Also important to note was Crane’s own idiosyncratic music in his poetry, and while musicality is an obviously important part of poetry, as in Dickinson’s work, there are few poetic musics in English language literature more dissonant with their mother tongue and resonant with one another than Crane’s and Dickinson’s. Crane’s is not sing-song verse, but is perhaps the most lyric of the major modernist poets, never hitting the overt musicality of the early Eliot, nor ever really falling consciously flat, placing Crane also in the company of Wallace Stevens’ metric compulsion in that both poets tended to be lyrical and highly metrical at the sake of sense to evoke a compounding of metaphoric compression in the sound units. The avoidance of straightforward meaning to add density amid the sensitivity to pre-conscious reflection on the poem’s strict ‘meaning’ is nothing less here than an increased ability to call to action a language played against its metric meaning, its rhythm and pattern. What Crane sought was a thing he named ‘the logic of metaphor’, or, the “illogical impingements of the connotations of words on the consciousness (and their combinations and interplay in metaphor on this basis” (Mariani, 1999: 191-192). This compression seen in his poetry, the idea itself, owes everything to Dickinson, to his particular attention to her metrics, metaphors and meanings. This is not to suggest that Crane believed poetry needn’t have or require logic, but rather that the logical arrangement of a poem is most intimately linked to its constituents, which is to say, form and content are most baldly wedded in poetry for Crane, and these needn’t obey strict logical expression or require the outside stamp of an intervening ideology about what a poem should do or be.
The obvious contrast to notion of the ‘logic of metaphor’ in Crane’s other major American forebear, Whitman, can be seen in any of Whitman’s poems one chooses to look at. Whitman’s poetry is an open hand, inviting and offering, while Dickinson’s a balled fist, torsional and secretive. Whitman seeks to make the poem make sense of the world in clear and declarative language, a Democracy of breath and of ideas, while Dickinson seeks to do nothing less than map the contours of a personal and universal ontology. Crane’s democratic ontology, however, inherits its primary cues from Dickinson. “Crane’s ‘logic of metaphor’, his associative rhetoric, is not at all Whitmanian … Crane wins autonomy by returning to Emily Dickinson” (Bloom, 2001: xiv). Dickinson’s musicality and intellectual depth was noted not long after her death. Robert Bridges wrote that a reader hunting for philosophy in poetry can readily find it in her verse, though they may then miss “the original fancy which compresses striking images into a few words, or catches a strange melody in most irregular measures” (Cooley: 2008). What Bridges, British poet laureate from 1913-1930, notes in his article of 1890 is nothing less than those very qualities most obvious in Crane’s work too: philosophical depth, metaphoric compression, idiosyncratic music and rhythm. Hearkening back to Smolin and Boyd from sections 1 and 2, the ideas of uniformity (here in art) and attention as a combination of poetic preference and evolved tendency will hopefully allow this connection and uniformity between Dickinson and Crane to fit the outline of a Third Level Darwinian Machine.

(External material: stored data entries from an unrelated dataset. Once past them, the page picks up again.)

-- ==== Sys2Proof/Machine/Metering.lean ====
section
/-! DEFINITION. Modulator inputs, lanes, calibration, cycles, periods, saves, harmonics, supraharmonics and raw blocks (R74 to R142). -/

namespace Sys2Proof.Machine

/-! ### Flags of a cycle -/

def fInvalid : Word := 1 <<< 6
def fOvr : Word := 1 <<< 7
def fLane : Word := 1 <<< 5
def fSuspect : Word := 1 <<< 4
def fSynthIrr : Word := 1 <<< 12
def fTrunc : Word := 1 <<< 8

/-- The flags word of R124, whose bit order the spec does not give: SYNTH, IRR, OVR, INVALID, lane failed, suspect. -/
def secondFlags (synth irr : Bool) (w : Word) : Word :=
  word [flag synth 0, flag irr 1, flag (w &&& fOvr ≠ 0) 2, flag (w &&& fInvalid ≠ 0) 3, flag (w &&& fLane ≠ 0) 4,
        flag (w &&& fSuspect ≠ 0) 5]

/-- Slots of an outlet that are enabled. -/
def slotsOn (s : State) (o : OutletNo) : List (Fin 8) := (indices 7).filter fun k => slotEn s o k.val

/-- Flags of the outlet's enabled inputs as they stand: invalid, lane failed, suspect (R81, R106, R108). -/
def inputFlags (s : State) (o : OutletNo) : Word :=
  (slotsOn s o).foldl (fun w k =>
    let x := s.och.input.at (inputOf o k.val)
    w ||| (if x.invalid then fInvalid else 0) ||| (if x.laneFailed then fLane else 0)
      ||| (if x.compared = some false then fSuspect else 0)) 0

/-- A flag remembered until the outlet's next boundary. -/
def remember (o : OutletNo) (w : Word) (s : State) : State :=
  s.onMeter o fun m => { m with pendFlags := m.pendFlags ||| w }

/-! ### Input validity (R76 to R81, R114) -/

/-- A condition of R80 changes for an input: it becomes invalid with the first, and valid when none is left. -/
def setValidity (i : InputNo) (f : Input → Input) (s : State) : State :=
  let was := (s.och.input.at i).invalid
  let s := s.onInput i f
  match was, (s.och.input.at i).invalid with
  | false, true =>
    let s := s.onInput i fun x => { x with seen := x.seen ||| fInvalid }
    let s := if slotEn s (outletOf i) (slotOf i).val then remember (outletOf i) fInvalid s else s
    raise 16 i.val 0 [] s
  | true, false => raiseEnd 16 i.val [] s
  | _, _ => s

/-- The 16 inputs of a group. -/
def groupInputs (g : GroupNo) : List InputNo := (indices 15).map fun k => Fin.ofNat 512 (16 * g.val + k.val)

/-- The received clock of a group fails (R76). -/
def clockInvalid (g : GroupNo) (s : State) : State :=
  if wBit (s.och.set.roleNow.groups.at g) 3 then
    forEach (groupInputs g) (fun i => setValidity i fun x => { x with clockBad := true }) s
  else s

def execGroupClockInvalid (group : GroupNo) (s : State) : Host.Outcome State Fault Refusal := done (clockInvalid group s)

/-- Russet sees the lock of an input that it captures as Manchester itself (R15). -/
def russetLock (i : InputNo) (out : Bool) (s : State) : State :=
  if s.dies.russet == .running && (s.rus.capture.at i).manchester then
    { s with rus.capture := s.rus.capture.upd i fun c => { c with unlocked := out } }
  else s

/-- Ochre sees the lock of a Manchester input. -/
def ochreLock (i : InputNo) (out : Bool) (s : State) : State :=
  if s.dies.ochre != .held && manchester s i then setValidity i (fun x => { x with unlocked := out }) s else s

/-- A Manchester input comes into lock, and is valid at that moment unless another condition holds (R79, R80). -/
def lockAcquired (i : InputNo) (s : State) : State := russetLock i false (ochreLock i false s)

def execManchesterLockAcquired (input : InputNo) (s : State) : Host.Outcome State Fault Refusal :=
  done (lockAcquired input s)

def lockLost (i : InputNo) (s : State) : State := russetLock i true (ochreLock i true s)

def execManchesterLockLost (input : InputNo) (s : State) : Host.Outcome State Fault Refusal := done (lockLost input s)

def stuckInput (i : InputNo) (s : State) : State :=
  if manchester s i then s else setValidity i (fun x => { x with stuck := true }) s

def execStuckInputDetect (input : InputNo) (s : State) : Host.Outcome State Fault Refusal := done (stuckInput input s)

/-- The conditions of an input, its lock apart, have been clear for 32 cells (R80). -/
def validAgain (i : InputNo) (s : State) : State := setValidity i (fun x => { x with clockBad := false, stuck := false }) s

def execInputValidAgain (input : InputNo) (s : State) : Host.Outcome State Fault Refusal := done (validAgain input s)

/-! ### Lanes (R104 to R108) -/

/-- The input that a lane serves. -/
def laneServes (s : State) (l : LaneNo) : Option InputNo := (indices 511).find? fun i => (s.och.input.at i).lane == l

/-- The input that a lane is compared for. -/
def laneCompares (s : State) (l : LaneNo) : Option InputNo := (indices 511).find? fun i => (s.och.input.at i).swap == some l

/-- A spare lane that is free and passed its last self-test. -/
def spareFree (s : State) (l : LaneNo) : Bool :=
  512 ≤ l.val && (s.och.lane.at l).passed && !(s.och.lane.at l).out && (laneServes s l).isNone && (laneCompares s l).isNone

/-- The lowest-numbered free spare lane. -/
def nextSpare (s : State) : Option LaneNo := (indices 519).find? (spareFree s)

/-- An input's swap begins, or its lane is failed for want of a spare (R106, R108). -/
def startSwap (i : InputNo) (s : State) : State :=
  match nextSpare s with
  | some l => raise 17 i.val 0 [] (s.onInput i fun x => { x with swap := some l, compared := none })
  | none =>
    let s := s.onInput i fun x => { x with swap := none, compared := none, laneFailed := true, seen := x.seen ||| fLane }
    raise 18 i.val 0 [] s

/-- A lane has failed its self-test or its factory check. -/
def laneFails (l : LaneNo) (s : State) : State :=
  let s := s.onLane l fun x => { x with passed := false }
  match laneServes s l with
  | some i =>
    let x := s.och.input.at i
    if x.swap.isSome || x.laneFailed then s else startSwap i s
  | none =>
    let s := s.onLane l fun x => { x with out := true }
    match laneCompares s l with
    | some i => startSwap i (s.onInput i fun x => { x with swap := none, compared := none })
    | none => s

/-- A lane's self-test ends; an entry that fails its factory check counts as a failed test (R98, R104). -/
def selfTest (l : LaneNo) (pass : Bool) (s : State) : State :=
  if s.dies.ochre != .running then s
  else if pass && factoryOk s l.val then s.onLane l fun x => { x with passed := true, lastPass := legalUnits s }
  else laneFails l s

def execLaneSelfTest (lane : LaneNo) (pass : Bool) (s : State) : Host.Outcome State Fault Refusal :=
  done (selfTest lane pass s)

/-- The old and the new lane's calibrated outputs differ by at most 128 code units in every pair of codes (R106). -/
def lanesAgree (s : State) (i : InputNo) (new : LaneNo) (pairs : List (Int × Int)) : Bool :=
  let t := pointOf s (outletOf i)
  pairs.all fun p => decide (absRat (calibrateZ s i t p.1 - calibrateOn s i new.val t p.2) ≤ 128)

/-- The side-by-side comparison of a swap ends: the codes of the two lanes, sample by sample. -/
def comparisonEnd (i : InputNo) (pairs : List (Int × Int)) (s : State) : State :=
  match (s.och.input.at i).swap with
  | some l => s.onInput i fun x => { x with compared := some (lanesAgree s i l pairs) }
  | none => s

def execLaneComparisonEnd (input : InputNo) (pairs : List (Int × Int)) (s : State) : Host.Outcome State Fault Refusal :=
  done (comparisonEnd input pairs s)

/-- SUSPECT set in an outlet's records that are not closed yet (R106). -/
def markSuspect (o : OutletNo) (s : State) : State :=
  let s := s.onMeter o fun m =>
    { m with acc := { m.acc with cur := m.acc.cur.mark fSuspect, closing := m.acc.closing.map (Interval.mark fSuspect) } }
  s.onRecord o fun x =>
    match x with
    | .opened r t => .opened (r.mark fSuspect) t
    | .stopped r t u => .stopped (r.mark fSuspect) t u
    | y => y

/-- The swap of one input takes place at the outlet's metering boundary (R106). -/
def swapLane (i : InputNo) (s : State) : State :=
  let x := s.och.input.at i
  match x.swap, x.compared with
  | some l, some pass =>
    let old := x.lane
    let from_ := (s.och.lane.at old).lastPass
    let s := s.onLane old fun y => { y with out := true }
    let s := s.onInput i fun x => { x with lane := l, swap := none, compared := none, suspect := !pass }
    let s := { s with och.laneRecord :=
      if s.och.laneRecord.length < 8 then
        s.och.laneRecord ++ [{ input := i, lane := l, time := legalUnits s, passed := pass }]
      else s.och.laneRecord }
    let s := if pass then s
      else markSuspect (outletOf i)
        (logOchre 0x0006 (leBytes 2 i.val ++ leBytes 2 l.val ++ leBytes 8 from_ ++ leBytes 8 (legalUnits s)) s)
    raise 17 i.val 0 [] s
  | _, _ => s

/-! ### Over-range (R88) -/

/-- Some sample of a slot is in over-range. -/
def slotOver (s : State) (o : OutletNo) (bits : List Bits) (k : Nat) : Bool := (slotCodes s o k bits).any overRange

/-- OVR of every enabled slot after a block. -/
def setOver (o : OutletNo) (bits : List Bits) (s : State) : State :=
  forEach (slotsOn s o) (fun k s =>
    let b := slotOver s o bits k.val
    s.onInput (inputOf o k.val) fun x => { x with ovr := b, seen := if b then x.seen ||| fOvr else x.seen }) s

/-- Flags of a block. -/
def blockFlags (s : State) (o : OutletNo) (bits : List Bits) : Word :=
  (s.och.meter.at o).pendFlags ||| inputFlags s o
    ||| (if (slotsOn s o).any (fun k => slotOver s o bits k.val) then fOvr else 0)

/-! ### Quantities (R115 to R123) -/

def meanSq (l : List Rat) : Rat := if l.isEmpty then 0 else sumRat (l.map fun x => x * x) / l.length

def rms (l : List Rat) : Rat := rootOf (meanSq l)

/-- Quantities of one phase: urms, irms, p, q, s. -/
structure Phase where
  u : Rat
  i : Rat
  p : Rat
  q : Rat
  s : Rat

/-- The quantities of a phase of a resampled cycle (R120). -/
def phaseOf (qDef : Bool) (u i : List Rat) : Phase :=
  let ur := rms u
  let ir := rms i
  { u := ur, i := ir, p := meanOf (mulRat u i),
    q := if qDef then fundamentalQ u i else meanOf (mulRat (quarterDelayed u) i), s := ur * ir }

/-- Totals of a cycle: P, Q, S in pW and the values of the 1 s response in its order. -/
structure Totals where
  p : Rat
  q : Rat
  s : Rat
  values : List Rat

/-- The phases of an AC outlet, by the slot of their voltage. -/
def phasesOf (s : State) (o : OutletNo) : List Nat := if typeOf s o = 1 then [0, 1, 2] else [0]

/-- The quantities of an AC cycle from its resampled slots (R120, R121, R123). Values are in µV, µA and pW until they are
reported. -/
def acQuantities (s : State) (o : OutletNo) (v : Nat → List Rat) : Totals :=
  let w := s.och.set.meterNow.at o
  let ph := (phasesOf s o).map fun k => phaseOf (wBit w 1) (v k) (v (k + 3))
  let at_ (f : Phase → Rat) : List Rat := (List.range 3).map fun k => ((ph.map f).getD k 0)
  let p := sumRat (ph.map (·.p))
  let q := sumRat (ph.map (·.q))
  let a := if wBit w 2 then rootOf (p * p + q * q) else sumRat (ph.map (·.s))
  let pf := if a = 0 then 0 else clampRat (-1) 1 (p / a)
  { p := p, q := q, s := a,
    values := at_ (·.u) ++ at_ (·.i) ++ at_ (·.p) ++ at_ (·.q) ++ at_ (·.s) ++ [p, q, a, pf, rms (v 6), rms (v 7), meanOf (v 7)] }

/-- Start of a cycle or period, its moments of the monotonic counter in ns and of legal time in ns. -/
def startNs (s : State) (c : Cycle) : Nat := taggedNs s c.out

/-- Length of a cycle in ns, resolved to 10 ns (R116). -/
def cycleNs (c : Cycle) : Nat := c.len / 10 * 10

/-- The quantities of a completed AC cycle. -/
def acTotals (s : State) (o : OutletNo) (c : Cycle) : Totals :=
  let from_ := legalNs s (startNs s c) % unitNs
  acQuantities s o fun k => resampled from_ (cycleNs c) (slotValues s o k c.bits)

/-- Weighted mean of a slot's values over a DC block (R122). -/
def wMean (ws l : List Rat) : Rat :=
  let ws := ws.take l.length
  let w := sumRat ws
  if w = 0 then 0 else sumRat (mulRat ws l) / w

/-- The quantities of a DC block: means, RMS values, P, and the ripple of Ulink and Iout (R122). -/
def dcTotals (s : State) (o : OutletNo) (c : Cycle) : Totals :=
  let v := fun k => slotValues s o k c.bits
  let ws := weightsOf (legalNs s (startNs s c)) (cycleNs c) (v 0).length
  let mean := fun k => wMean ws (v k)
  let sq := fun k => wMean ws ((v k).map fun x => x * x)
  let ripple := fun k => rootOf (sq k - mean k * mean k)
  let p := wMean ws (mulRat (v 2) (v 3))
  { p := p, q := 0, s := 0,
    values := (List.range 8).map mean ++ (List.range 8).map (fun k => rootOf (sq k)) ++ [p, ripple 2, ripple 3] }

/-- Energy of a power in pW over a length in ns, in 2^-32 of a µWh (R120, R129). -/
def energyOf (p : Rat) (ns : Nat) : Rat := p * ns * 2 ^ 32 / 3600000000000000000

/-- The magnitude of an energy as a number of 2^-32 counts. -/
def quantised (e : Rat) : Nat := (toCount (absRat e)).toNat

/-- Quadrant of a cycle by the signs of Ep and Eq (R127). -/
def quadrant (ep eq : Rat) : Nat :=
  if 0 ≤ eq then (if 0 ≤ ep then 0 else 1) else (if 0 ≤ ep then 3 else 2)

/-- Energy of an AC cycle with active energy `ep`, in 2^-32 of a µWh, and its Q and S over a length (R125, R127). -/
def acEnergyOf (ep q a : Rat) (ns : Nat) (w : Word) : Energy :=
  let eq := energyOf q ns
  { export_ := decide (ep < 0), ep := quantised ep, eq := some (quadrant ep eq, quantised eq), es := quantised (energyOf a ns),
    veh := 0, flags := w }

/-- Energy of a completed AC cycle. -/
def acEnergy (t : Totals) (ns : Nat) (w : Word) : Energy := acEnergyOf (energyOf t.p ns) t.q t.s ns w

/-! ### 1 s values (R118, R124) -/

/-- Values of a cycle or block added to a running second. -/
def Second.add (dur : Nat) (values : List Rat) (regular : Bool) (w : Word) (x : Second) : Second :=
  let v := values.map fun (r : Rat) => r * (dur : Rat)
  { dur := x.dur + dur, sums := if x.sums.isEmpty then v else List.zipWith (· + ·) x.sums v,
    cycles := x.cycles + (if regular then 1 else 0), cycleLen := x.cycleLen + (if regular then dur else 0),
    flags := x.flags ||| w }

/-- A cycle or block enters the second in which its start lies: the last one formed, or the running one. -/
def addSecond (o : OutletNo) (legal dur : Nat) (values : List Rat) (regular : Bool) (w : Word) (s : State) : State :=
  s.onMeter o fun m =>
    match m.lastAt with
    | some n =>
      if legal < (n / 15625 + 1) * 1000000000 then { m with last := m.last.add dur values regular w }
      else { m with now := m.now.add dur values regular w }
    | none => { m with now := m.now.add dur values regular w }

Crane’s use of couplets in ‘To Emily Dickinson’ is also -and very importantly as a cue- employed in his masterpiece, The Bridge when he directly evokes two heroines, Dickinson and the American dancer (and exile, due to her Communist affiliations) Isadora Duncan, in the section, ‘Quaker Hill’. It is the only section of the long poem that relies on rhymed couplets throughout. ‘Quaker Hill’ and the poem dedicated to Dickinson were also composed around the same time in 1927, so that they employ similar modes of structure while calling upon Dickinson is too telling to ignore (Crane, 2001: 237, 242). The only other section in The Bridge that repeatedly uses the technique of rhymed couplets is ‘Cape Hatteras’, Crane’s evocation of Whitman, though the couplets therein are not consistent throughout the section. What Crane may be doing structurally in ‘Quaker Hill’ is combining the voices of the two women, as the joined rhymes in ‘To Emily Dickinson’ may also signal the joining of Crane to Dickinson. Here is clear evidence of the symbolic/literary joined to the evolution of poetic voice, handed from Dickinson to Crane, at least in Crane’s use of the form in relation to his forebear and progenitor. Variations like these, following Boyd, are invariably reactions of some effect to an environment, here, a poetic concentration within a new artistic milieu. Yet, is there some analog available that can more convincingly tie the idea of a natural inclination toward poetic rhythm, language and attention to poetry? The answer may lie in a cousin of poetry, music and absolute pitch.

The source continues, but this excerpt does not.